USD/JPY Moves Higher Supported by Rising Treasury Yields Ahead of Key Events
USD/JPY witnessed robust buying interest in the Asian trading session, ranging from 149.95 to 150.15. Importers and other buyers contributed to the upside movement. USD/JPY has witnessed an upswing, driven by the rebound in Treasury yields after Friday’s NFP-induced drop.
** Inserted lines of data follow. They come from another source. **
section
variable (x : List Instr)
@[simp] theorem State.setPending_timebase : (s.setPending x).timebase = s.timebase := rfl
@[simp] theorem State.setPending_lanePins : (s.setPending x).lanePins = s.lanePins := rfl
@[simp] theorem State.setPending_laneConfig : (s.setPending x).laneConfig = s.laneConfig := rfl
@[simp] theorem State.setPending_frontEnds : (s.setPending x).frontEnds = s.frontEnds := rfl
@[simp] theorem State.setPending_table : (s.setPending x).table = s.table := rfl
@[simp] theorem State.setPending_vote : (s.setPending x).vote = s.vote := rfl
@[simp] theorem State.setPending_health : (s.setPending x).health = s.health := rfl
@[simp] theorem State.setPending_healthConfig : (s.setPending x).healthConfig = s.healthConfig := rfl
@[simp] theorem State.setPending_tracker : (s.setPending x).tracker = s.tracker := rfl
@[simp] theorem State.setPending_limits : (s.setPending x).limits = s.limits := rfl
@[simp] theorem State.setPending_queue : (s.setPending x).queue = s.queue := rfl
@[simp] theorem State.setPending_schedule : (s.setPending x).schedule = s.schedule := rfl
@[simp] theorem State.setPending_armed : (s.setPending x).armed = s.armed := rfl
@[simp] theorem State.setPending_output : (s.setPending x).output = s.output := rfl
@[simp] theorem State.setPending_command : (s.setPending x).command = s.command := rfl
@[simp] theorem State.setPending_interrupt : (s.setPending x).interrupt = s.interrupt := rfl
@[simp] theorem State.setPending_stats : (s.setPending x).stats = s.stats := rfl
@[simp] theorem State.setPending_window : (s.setPending x).window = s.window := rfl
@[simp] theorem State.setPending_pending : (s.setPending x).pending = x := rfl
@[simp] theorem State.setPending_resetAsserted : (s.setPending x).resetAsserted = s.resetAsserted := rfl
end

end Sys2Proof.Machine
end

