/-! A sample. -/

@[simp] theorem State.takeSample_timebase (lane : Lane) (level : Bool) : (s.takeSample lane level).timebase = s.timebase := by
  unfold State.takeSample; dsimp only; split <;> simp
@[simp] theorem State.takeSample_lanePins (lane : Lane) (level : Bool) : (s.takeSample lane level).lanePins = s.lanePins := by
  unfold State.takeSample; dsimp only; split <;> simp
@[simp] theorem State.takeSample_laneConfig (lane : Lane) (level : Bool) : (s.takeSample lane level).laneConfig = s.laneConfig := by
  unfold State.takeSample; dsimp only; split <;> simp
@[simp] theorem State.takeSample_vote (lane : Lane) (level : Bool) : (s.takeSample lane level).vote = s.vote := by
  unfold State.takeSample; dsimp only; split <;> simp
@[simp] theorem State.takeSample_healthConfig (lane : Lane) (level : Bool) : (s.takeSample lane level).healthConfig = s.healthConfig := by
  unfold State.takeSample; dsimp only; split <;> simp
@[simp] theorem State.takeSample_limits (lane : Lane) (level : Bool) : (s.takeSample lane level).limits = s.limits := by
  unfold State.takeSample; dsimp only; split <;> simp
@[simp] theorem State.takeSample_command (lane : Lane) (level : Bool) : (s.takeSample lane level).command = s.command := by
  unfold State.takeSample; dsimp only; split <;> simp
@[simp] theorem State.takeSample_window (lane : Lane) (level : Bool) : (s.takeSample lane level).window = s.window := by
  unfold State.takeSample; dsimp only; split <;> simp
@[simp] theorem State.takeSample_pending (lane : Lane) (level : Bool) : (s.takeSample lane level).pending = s.pending := by
  unfold State.takeSample; dsimp only; split <;> simp
@[simp] theorem State.takeSample_resetAsserted (lane : Lane) (level : Bool) : (s.takeSample lane level).resetAsserted = s.resetAsserted := by
  unfold State.takeSample; dsimp only; split <;> simp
Support for the pair comes from firmer US yields, with Treasury 2s at 4.930% and 10s at 4.644%. USD/JPY has now moved above the descending hourly Ichimoku cloud, which extends from 149.63 to 149.96, while the 200-hour moving average lies above at 150.18. The parameters for today include the daily tenkan-kijun levels at 149.52 and 150.27. Meanwhile, the Nikkei has retraced some of its previous day’s gains, declining by 1% to reach 32,394. Most JPY crosses have displayed buoyancy, hovering just below recent highs. AUD/JPY and NZD/JPY have been particularly strong, trading within ranges of 97.08 to 97.46 and 89.22 to 89.57, respectively.
Other pairs like EUR/JPY and GBP/JPY remained relatively quiet at 160.70 to 160.81 and 185.02 to 185.33, while MXN/JPY moved within the range of 8.5348 to 8.5506. Japan’s wage-consumption data is still on the weaker side, which aligns with expectations of the Bank of Japan (BOJ) holding its current policies. The pair may potentially retrace half of last week’s decline from 151.74 to 149.18, targeting 150.46. The presence of November’s 151.74 peak, close to the 2022 high of 151.94, raises the possibility of a double-top formation. The significant speculative short squeeze in Treasuries has concluded, particularly in light of this week’s Treasury refunding. The announcement of the refunding last week triggered a retreat in Treasury yields and USD/JPY. However, market participants now face the task of absorbing $112 billion worth of 3, 10, and 30-year debt. Furthermore, it’s likely that Federal Reserve speakers will push back against the extensive rate cuts that markets have priced in. The upcoming release of Japan’s wage data on Tuesday will be closely watched for any signs of a rebound, which could favor a less accommodative stance by the Bank of Japan. Nevertheless, wage agreements during the spring shunto period will be more pivotal in determining policy normalization, and any further rise in long-term JGB yields may lead to the repatriation of funds.